Last June, the company launched technology focused on oligonucleotides, shorter strand RNA or DNA. “That was an important first step and gave our customers many of the tools to collaborate better across biology and chemistry and to work with designing and testing RNA and DNA oligonucleotides. But now with our recent launch, we are extending our capabilities to support longer length RNA such as mRNA in addition to revamping some of our design tooling across RNA oligos and sequences,” continued Mohanty.
There are 1,000+ known companies working across RNA therapeutics, gene therapy and gene editing today, he said, and specifically 200+ known companies working on mRNA.
“This includes emerging companies and the big players. We know that nearly half of the top 50 global biopharma companies are involved in RNA work through their own pipelines, M&A, or strategic alliances.
“The end-users for our RNA solutions at these companies are RNA biologists, CRISPR scientists, research scientists, analytical scientists, and chemists.
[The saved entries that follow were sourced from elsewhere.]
/-! ## ackStatus -/

@[simp] theorem ackStatus_cfg (v : Byte) (s : State) :
    (ackStatus v s).cfg = s.cfg := by simp only [ackStatus]; split <;> split <;> simp
@[simp] theorem ackStatus_script (v : Byte) (s : State) :
    (ackStatus v s).script = s.script := by simp only [ackStatus]; split <;> split <;> simp
@[simp] theorem ackStatus_bootBteDone (v : Byte) (s : State) :
    (ackStatus v s).bootBteDone = s.bootBteDone := by simp only [ackStatus]; split <;> split <;> simp
@[simp] theorem ackStatus_bootIntDone (v : Byte) (s : State) :
    (ackStatus v s).bootIntDone = s.bootIntDone := by simp only [ackStatus]; split <;> split <;> simp
@[simp] theorem ackStatus_bteSeq (v : Byte) (s : State) :
    (ackStatus v s).bteSeq = s.bteSeq := by simp only [ackStatus]; split <;> split <;> simp
@[simp] theorem ackStatus_dclk (v : Byte) (s : State) :
    (ackStatus v s).dclk = s.dclk := by simp only [ackStatus]; split <;> split <;> simp
@[simp] theorem ackStatus_dout (v : Byte) (s : State) :
    (ackStatus v s).dout = s.dout := by simp only [ackStatus]; split <;> split <;> simp
@[simp] theorem ackStatus_din (v : Byte) (s : State) :
    (ackStatus v s).din = s.din := by simp only [ackStatus]; split <;> split <;> simp
@[simp] theorem ackStatus_bkpt (v : Byte) (s : State) :
    (ackStatus v s).bkpt = s.bkpt := by simp only [ackStatus]; split <;> split <;> simp
@[simp] theorem ackStatus_rst (v : Byte) (s : State) :
    (ackStatus v s).rst = s.rst := by simp only [ackStatus]; split <;> split <;> simp
@[simp] theorem ackStatus_bteCfg (v : Byte) (s : State) :
    (ackStatus v s).bteCfg = s.bteCfg := by simp only [ackStatus]; split <;> split <;> simp
@[simp] theorem ackStatus_resetDetected (v : Byte) (s : State) :
    (ackStatus v s).resetDetected = s.resetDetected := by simp only [ackStatus]; split <;> split <;> simp
@[simp] theorem ackStatus_shiftOut (v : Byte) (s : State) :
    (ackStatus v s).shiftOut = s.shiftOut := by simp only [ackStatus]; split <;> split <;> simp
@[simp] theorem ackStatus_shiftIn (v : Byte) (s : State) :
    (ackStatus v s).shiftIn = s.shiftIn := by simp only [ackStatus]; split <;> split <;> simp
@[simp] theorem ackStatus_bitCnt (v : Byte) (s : State) :
    (ackStatus v s).bitCnt = s.bitCnt := by simp only [ackStatus]; split <;> split <;> simp
@[simp] theorem ackStatus_retry (v : Byte) (s : State) :
    (ackStatus v s).retry = s.retry := by simp only [ackStatus]; split <;> split <;> simp
@[simp] theorem ackStatus_probe (v : Byte) (s : State) :
    (ackStatus v s).probe = s.probe := by simp only [ackStatus]; split <;> split <;> simp
@[simp] theorem ackStatus_bIn (v : Byte) (s : State) :
    (ackStatus v s).bIn = s.bIn := by simp only [ackStatus]; split <;> split <;> simp
@[simp] theorem ackStatus_waitStart (v : Byte) (s : State) :
    (ackStatus v s).waitStart = s.waitStart := by simp only [ackStatus]; split <;> split <;> simp
@[simp] theorem ackStatus_reqBuf (v : Byte) (s : State) :
    (ackStatus v s).reqBuf = s.reqBuf := by simp only [ackStatus]; split <;> split <;> simp
@[simp] theorem ackStatus_reqValid (v : Byte) (s : State) :
    (ackStatus v s).reqValid = s.reqValid := by simp only [ackStatus]; split <;> split <;> simp
@[simp] theorem ackStatus_result (v : Byte) (s : State) :
    (ackStatus v s).result = s.result := by simp only [ackStatus]; split <;> split <;> simp
@[simp] theorem ackStatus_countdown (v : Byte) (s : State) :
    (ackStatus v s).countdown = s.countdown := by simp only [ackStatus]; split <;> split <;> simp
@[simp] theorem ackStatus_freeCount (v : Byte) (s : State) :
    (ackStatus v s).freeCount = s.freeCount := by simp only [ackStatus]; split <;> split <;> simp
@[simp] theorem ackStatus_target (v : Byte) (s : State) :
    (ackStatus v s).target = s.target := by simp only [ackStatus]; split <;> split <;> simp
@[simp] theorem ackStatus_pinTrace (v : Byte) (s : State) :
    (ackStatus v s).pinTrace = s.pinTrace := by simp only [ackStatus]; split <;> split <;> simp
@[simp] theorem ackStatus_mem (v : Byte) (s : State) :
    (ackStatus v s).mem = s.mem := by simp only [ackStatus]; split <;> split <;> simp
@[simp] theorem ackStatus_intEnable (v : Byte) (s : State) :
    (ackStatus v s).intEnable = s.intEnable := by simp only [ackStatus]; split <;> split <;> simp
@[simp] theorem ackStatus_devAddr (v : Byte) (s : State) :
    (ackStatus v s).devAddr = s.devAddr := by simp only [ackStatus]; split <;> split <;> simp
@[simp] theorem ackStatus_epCtl (v : Byte) (s : State) :
    (ackStatus v s).epCtl = s.epCtl := by simp only [ackStatus]; split <;> split <;> simp
@[simp] theorem ackStatus_ctsSeq (v : Byte) (s : State) :
    (ackStatus v s).ctsSeq = s.ctsSeq := by simp only [ackStatus]; split <;> split <;> simp
@[simp] theorem ackStatus_setup (v : Byte) (s : State) :
    (ackStatus v s).setup = s.setup := by simp only [ackStatus]; split <;> split <;> simp
@[simp] theorem ackStatus_ctlState (v : Byte) (s : State) :
    (ackStatus v s).ctlState = s.ctlState := by simp only [ackStatus]; split <;> split <;> simp
@[simp] theorem ackStatus_toggle (v : Byte) (s : State) :
    (ackStatus v s).toggle = s.toggle := by simp only [ackStatus]; split <;> split <;> simp
@[simp] theorem ackStatus_parity (v : Byte) (s : State) :
    (ackStatus v s).parity = s.parity := by simp only [ackStatus]; split <;> split <;> simp
@[simp] theorem ackStatus_cursorValid (v : Byte) (s : State) :
    (ackStatus v s).cursorValid = s.cursorValid := by simp only [ackStatus]; split <;> split <;> simp
@[simp] theorem ackStatus_cursorPtr (v : Byte) (s : State) :
    (ackStatus v s).cursorPtr = s.cursorPtr := by simp only [ackStatus]; split <;> split <;> simp
@[simp] theorem ackStatus_cursorRemaining (v : Byte) (s : State) :
    (ackStatus v s).cursorRemaining = s.cursorRemaining := by simp only [ackStatus]; split <;> split <;> simp
@[simp] theorem ackStatus_zlpPending (v : Byte) (s : State) :
    (ackStatus v s).zlpPending = s.zlpPending := by simp only [ackStatus]; split <;> split <;> simp
@[simp] theorem ackStatus_addrPending (v : Byte) (s : State) :
    (ackStatus v s).addrPending = s.addrPending := by simp only [ackStatus]; split <;> split <;> simp
@[simp] theorem ackStatus_addrValue (v : Byte) (s : State) :
    (ackStatus v s).addrValue = s.addrValue := by simp only [ackStatus]; split <;> split <;> simp
@[simp] theorem ackStatus_faults (v : Byte) (s : State) :
    (ackStatus v s).faults = s.faults := by simp only [ackStatus]; split <;> split <;> simp
@[simp] theorem ackStatus_vendorAnswers (v : Byte) (s : State) :
    (ackStatus v s).vendorAnswers = s.vendorAnswers := by simp only [ackStatus]; split <;> split <;> simp
@[simp] theorem ackStatus_busTrace (v : Byte) (s : State) :
    (ackStatus v s).busTrace = s.busTrace := by simp only [ackStatus]; split <;> split <;> simp

/-! ## conditionDone -/

@[simp] theorem conditionDone_cfg (v : Byte) (s : State) :
    (conditionDone v s).cfg = s.cfg := by unfold conditionDone; repeat (split <;> try rfl)
@[simp] theorem conditionDone_script (v : Byte) (s : State) :
    (conditionDone v s).script = s.script := by unfold conditionDone; repeat (split <;> try rfl)
@[simp] theorem conditionDone_bootBteDone (v : Byte) (s : State) :
    (conditionDone v s).bootBteDone = s.bootBteDone := by unfold conditionDone; repeat (split <;> try rfl)
@[simp] theorem conditionDone_bootIntDone (v : Byte) (s : State) :
    (conditionDone v s).bootIntDone = s.bootIntDone := by unfold conditionDone; repeat (split <;> try rfl)
@[simp] theorem conditionDone_bteSeq (v : Byte) (s : State) :
    (conditionDone v s).bteSeq = s.bteSeq := by unfold conditionDone; repeat (split <;> try rfl)
@[simp] theorem conditionDone_dclk (v : Byte) (s : State) :
    (conditionDone v s).dclk = s.dclk := by unfold conditionDone; repeat (split <;> try rfl)
@[simp] theorem conditionDone_dout (v : Byte) (s : State) :
    (conditionDone v s).dout = s.dout := by unfold conditionDone; repeat (split <;> try rfl)
@[simp] theorem conditionDone_din (v : Byte) (s : State) :
    (conditionDone v s).din = s.din := by unfold conditionDone; repeat (split <;> try rfl)
@[simp] theorem conditionDone_bkpt (v : Byte) (s : State) :
    (conditionDone v s).bkpt = s.bkpt := by unfold conditionDone; repeat (split <;> try rfl)
@[simp] theorem conditionDone_rst (v : Byte) (s : State) :
    (conditionDone v s).rst = s.rst := by unfold conditionDone; repeat (split <;> try rfl)
@[simp] theorem conditionDone_bteCfg (v : Byte) (s : State) :
    (conditionDone v s).bteCfg = s.bteCfg := by unfold conditionDone; repeat (split <;> try rfl)
@[simp] theorem conditionDone_resetDetected (v : Byte) (s : State) :
    (conditionDone v s).resetDetected = s.resetDetected := by unfold conditionDone; repeat (split <;> try rfl)
@[simp] theorem conditionDone_shiftOut (v : Byte) (s : State) :
    (conditionDone v s).shiftOut = s.shiftOut := by unfold conditionDone; repeat (split <;> try rfl)
@[simp] theorem conditionDone_shiftIn (v : Byte) (s : State) :
    (conditionDone v s).shiftIn = s.shiftIn := by unfold conditionDone; repeat (split <;> try rfl)
@[simp] theorem conditionDone_bitCnt (v : Byte) (s : State) :
    (conditionDone v s).bitCnt = s.bitCnt := by unfold conditionDone; repeat (split <;> try rfl)
@[simp] theorem conditionDone_retry (v : Byte) (s : State) :
    (conditionDone v s).retry = s.retry := by unfold conditionDone; repeat (split <;> try rfl)
@[simp] theorem conditionDone_probe (v : Byte) (s : State) :
    (conditionDone v s).probe = s.probe := by unfold conditionDone; repeat (split <;> try rfl)
@[simp] theorem conditionDone_bIn (v : Byte) (s : State) :
    (conditionDone v s).bIn = s.bIn := by unfold conditionDone; repeat (split <;> try rfl)
@[simp] theorem conditionDone_waitStart (v : Byte) (s : State) :
    (conditionDone v s).waitStart = s.waitStart := by unfold conditionDone; repeat (split <;> try rfl)
@[simp] theorem conditionDone_reqBuf (v : Byte) (s : State) :
    (conditionDone v s).reqBuf = s.reqBuf := by unfold conditionDone; repeat (split <;> try rfl)
@[simp] theorem conditionDone_reqValid (v : Byte) (s : State) :
    (conditionDone v s).reqValid = s.reqValid := by unfold conditionDone; repeat (split <;> try rfl)
@[simp] theorem conditionDone_result (v : Byte) (s : State) :
    (conditionDone v s).result = s.result := by unfold conditionDone; repeat (split <;> try rfl)
@[simp] theorem conditionDone_countdown (v : Byte) (s : State) :
    (conditionDone v s).countdown = s.countdown := by unfold conditionDone; repeat (split <;> try rfl)
@[simp] theorem conditionDone_freeCount (v : Byte) (s : State) :
    (conditionDone v s).freeCount = s.freeCount := by unfold conditionDone; repeat (split <;> try rfl)
@[simp] theorem conditionDone_target (v : Byte) (s : State) :
    (conditionDone v s).target = s.target := by unfold conditionDone; repeat (split <;> try rfl)
@[simp] theorem conditionDone_pinTrace (v : Byte) (s : State) :
    (conditionDone v s).pinTrace = s.pinTrace := by unfold conditionDone; repeat (split <;> try rfl)
@[simp] theorem conditionDone_mem (v : Byte) (s : State) :
    (conditionDone v s).mem = s.mem := by unfold conditionDone; repeat (split <;> try rfl)
@[simp] theorem conditionDone_intStatus (v : Byte) (s : State) :
    (conditionDone v s).intStatus = s.intStatus := by unfold conditionDone; repeat (split <;> try rfl)
@[simp] theorem conditionDone_intEnable (v : Byte) (s : State) :
    (conditionDone v s).intEnable = s.intEnable := by unfold conditionDone; repeat (split <;> try rfl)
@[simp] theorem conditionDone_tokStatus (v : Byte) (s : State) :
    (conditionDone v s).tokStatus = s.tokStatus := by unfold conditionDone; repeat (split <;> try rfl)
@[simp] theorem conditionDone_devAddr (v : Byte) (s : State) :
    (conditionDone v s).devAddr = s.devAddr := by unfold conditionDone; repeat (split <;> try rfl)
@[simp] theorem conditionDone_epCtl (v : Byte) (s : State) :
    (conditionDone v s).epCtl = s.epCtl := by unfold conditionDone; repeat (split <;> try rfl)
@[simp] theorem conditionDone_setup (v : Byte) (s : State) :
    (conditionDone v s).setup = s.setup := by unfold conditionDone; repeat (split <;> try rfl)
@[simp] theorem conditionDone_ctlState (v : Byte) (s : State) :
    (conditionDone v s).ctlState = s.ctlState := by unfold conditionDone; repeat (split <;> try rfl)
@[simp] theorem conditionDone_toggle (v : Byte) (s : State) :
    (conditionDone v s).toggle = s.toggle := by unfold conditionDone; repeat (split <;> try rfl)
@[simp] theorem conditionDone_parity (v : Byte) (s : State) :
    (conditionDone v s).parity = s.parity := by unfold conditionDone; repeat (split <;> try rfl)
@[simp] theorem conditionDone_cursorValid (v : Byte) (s : State) :
    (conditionDone v s).cursorValid = s.cursorValid := by unfold conditionDone; repeat (split <;> try rfl)
@[simp] theorem conditionDone_cursorPtr (v : Byte) (s : State) :
    (conditionDone v s).cursorPtr = s.cursorPtr := by unfold conditionDone; repeat (split <;> try rfl)
@[simp] theorem conditionDone_cursorRemaining (v : Byte) (s : State) :
    (conditionDone v s).cursorRemaining = s.cursorRemaining := by unfold conditionDone; repeat (split <;> try rfl)
@[simp] theorem conditionDone_zlpPending (v : Byte) (s : State) :
    (conditionDone v s).zlpPending = s.zlpPending := by unfold conditionDone; repeat (split <;> try rfl)
@[simp] theorem conditionDone_addrPending (v : Byte) (s : State) :
    (conditionDone v s).addrPending = s.addrPending := by unfold conditionDone; repeat (split <;> try rfl)
@[simp] theorem conditionDone_addrValue (v : Byte) (s : State) :
    (conditionDone v s).addrValue = s.addrValue := by unfold conditionDone; repeat (split <;> try rfl)
@[simp] theorem conditionDone_faults (v : Byte) (s : State) :
    (conditionDone v s).faults = s.faults := by unfold conditionDone; repeat (split <;> try rfl)
@[simp] theorem conditionDone_vendorAnswers (v : Byte) (s : State) :
    (conditionDone v s).vendorAnswers = s.vendorAnswers := by unfold conditionDone; repeat (split <;> try rfl)
@[simp] theorem conditionDone_usbTrace (v : Byte) (s : State) :
    (conditionDone v s).usbTrace = s.usbTrace := by unfold conditionDone; repeat (split <;> try rfl)
@[simp] theorem conditionDone_sieParity (v : Byte) (s : State) :
    (conditionDone v s).sieParity = s.sieParity := by unfold conditionDone; repeat (split <;> try rfl)
@[simp] theorem conditionDone_queue (v : Byte) (s : State) :
    (conditionDone v s).queue = s.queue := by unfold conditionDone; repeat (split <;> try rfl)
@[simp] theorem conditionDone_sieFrozen (v : Byte) (s : State) :
    (conditionDone v s).sieFrozen = s.sieFrozen := by unfold conditionDone; repeat (split <;> try rfl)
@[simp] theorem conditionDone_busTrace (v : Byte) (s : State) :
    (conditionDone v s).busTrace = s.busTrace := by unfold conditionDone; repeat (split <;> try rfl)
RNA therapeutics include a diverse group of therapeutic molecules that range from mRNA vaccines, antisense oligos, RNA-based gene therapy, and guide RNA-based CRISPR complexes to several other innovative RNA molecules. And this is a field that’s just getting started, it’s the tip of the iceberg with RNA therapies.”
The new RNA capabilities are powered by Benchling molecular biology and registry applications: “They allow scientists to design, analyze, and register natural and chemically modified mRNA/RNA. Beyond this - because the Benchling R&D cloud has a scientifically aware data layer - scientists can now also use mRNA/RNA across their entire scientific workflow to capture data against RNA molecules and small molecule conjugates, improve traceability of RNA and related samples, and connect results with RNA structure. We also understand that our customers might have varying IT needs, so we provide our solution on a trusted, open platform that is extensible and can integrate with existing IT infrastructure, equipment, and instruments.”